Kedua adalah jumlah orang Katolik yang tidak banyak. Menurut statistik, jumlah populasi penduduk Makau adalah sekitar 700 ribu orang. 4 persen dari populasi ini terhitung sebagai Katolik. Jumlah ini sudah termasuk Peranakan Portugis (Makau sebelumnya adalah koloni Portugis) dan pendatang dari Filipina (berbahasa Inggris). Belum lagi banyaknya tarekat religius yang berkarya di Makau (terdapat 10 tarekat imam dan beberapa tarekat suster) dan masing-masing memiliki “agenda” untuk menghadirkan orang muda dalam kelompoknya. Anggota MAGIS Makau seluruhnya juga terlibat dalam kegiatan di tarekat-tarekat secara parokial dan kategorial.
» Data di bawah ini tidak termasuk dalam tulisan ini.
-- ==== Sys2Proof/Laws/PerInstr.lean ====
section
/-! SUPPORT. Statements made once per micro-operation, as syntax. -/

namespace Sys2Proof.Laws

/-- The word of a well-formed micro-operation matches the (match, mask) pair of its own row and of no other
(spec/30_encoding.md R74, R75). -/
def MatchesOwnRow.Statement (i : Instr) : Prop :=
  i.wf = true → opcodeRows.filter (·.matchesWord (encode i)) = [i.row]

theorem MatchesOwnRow.reset (phase : Phase) (start adv sel : Bool) :
    MatchesOwnRow.Statement (.reset phase start adv sel) := by
  cases phase <;> cases start <;> cases adv <;> cases sel <;> (unfold MatchesOwnRow.Statement; decide)

theorem MatchesOwnRow.hold (phase : Phase) (adv sel : Bool) :
    MatchesOwnRow.Statement (.hold phase adv sel) := by
  cases phase <;> cases adv <;> cases sel <;> (unfold MatchesOwnRow.Statement; decide)

theorem MatchesOwnRow.div (phase : Phase) (adv sel : Bool) :
    MatchesOwnRow.Statement (.div phase adv sel) := by
  cases phase <;> cases adv <;> cases sel <;> (unfold MatchesOwnRow.Statement; decide)

theorem MatchesOwnRow.stall (phase : Phase) (start sel : Bool) :
    MatchesOwnRow.Statement (.stall phase start sel) := by
  cases phase <;> cases start <;> cases sel <;> (unfold MatchesOwnRow.Statement; decide)

theorem MatchesOwnRow.stepSub (start : Bool) : MatchesOwnRow.Statement (.stepSub start) := by
  cases start <;> (unfold MatchesOwnRow.Statement; decide)

theorem MatchesOwnRow.stepAdd (start : Bool) : MatchesOwnRow.Statement (.stepAdd start) := by
  cases start <;> (unfold MatchesOwnRow.Statement; decide)

theorem MatchesOwnRow.corrNone (start : Bool) : MatchesOwnRow.Statement (.corrNone start) := by
  cases start <;> (unfold MatchesOwnRow.Statement; decide)

theorem MatchesOwnRow.corrAdd (start : Bool) : MatchesOwnRow.Statement (.corrAdd start) := by
  cases start <;> (unfold MatchesOwnRow.Statement; decide)

end Sys2Proof.Laws
end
Ketiga adalah keterbatasan tenaga kerja Yesuit. Dalam konteks provinsi, pelayanan untuk orang muda di Makau adalah hal baru dan praktis “baru dikerjakan” setelah saya ditahbiskan (tahun 2015). Waktu itu, saya adalah imam termuda yang berkarya di Keuskupan Makau dan juga anggota komunitas termuda di rumah. Di sini perlu juga disebutkan sebuah keprihatinan: tahbisan imam terakhir Yesuit terakhir di Makau adalah 15 tahun yang lalu. Lalu, jumlah anggota provinsi kurang lebih adalah separuh dari jumlah provindo. Hanya saja, rata-rata usia anggota provinsi adalah 70 tahun. Belum lagi, tidak setiap tahun ada tahbisan diakon dan imam, sedangkan setiap tahun selalu ada saudara-saudara kita yang dipanggil Tuhan. Setiap tahun, jumlah frater yang masuk novisiat tahun pertama juga tidak lebih dari 5 orang.
Penutup
Karya orang muda di Makau hanyalah salah satu dari pelbagai bidang karya misi di Chinese Province. Dan tawaran untuk bekerja di tanah misi selalu saja hadir menanti. Di situlah “…Yesuit membantu pengembangan iman kaum muda dan secara kreatif mengadaptasi Latihan Rohani sehingga kaum muda dapat mengenal Yesus secara lebih mendalam dan mengikuti-Nya lebih dekat…,” sebagaimana menjadi “Tanggapan Kita” di dalam dokumen “Preferensi Kerasulan Universal” tentang kaum muda.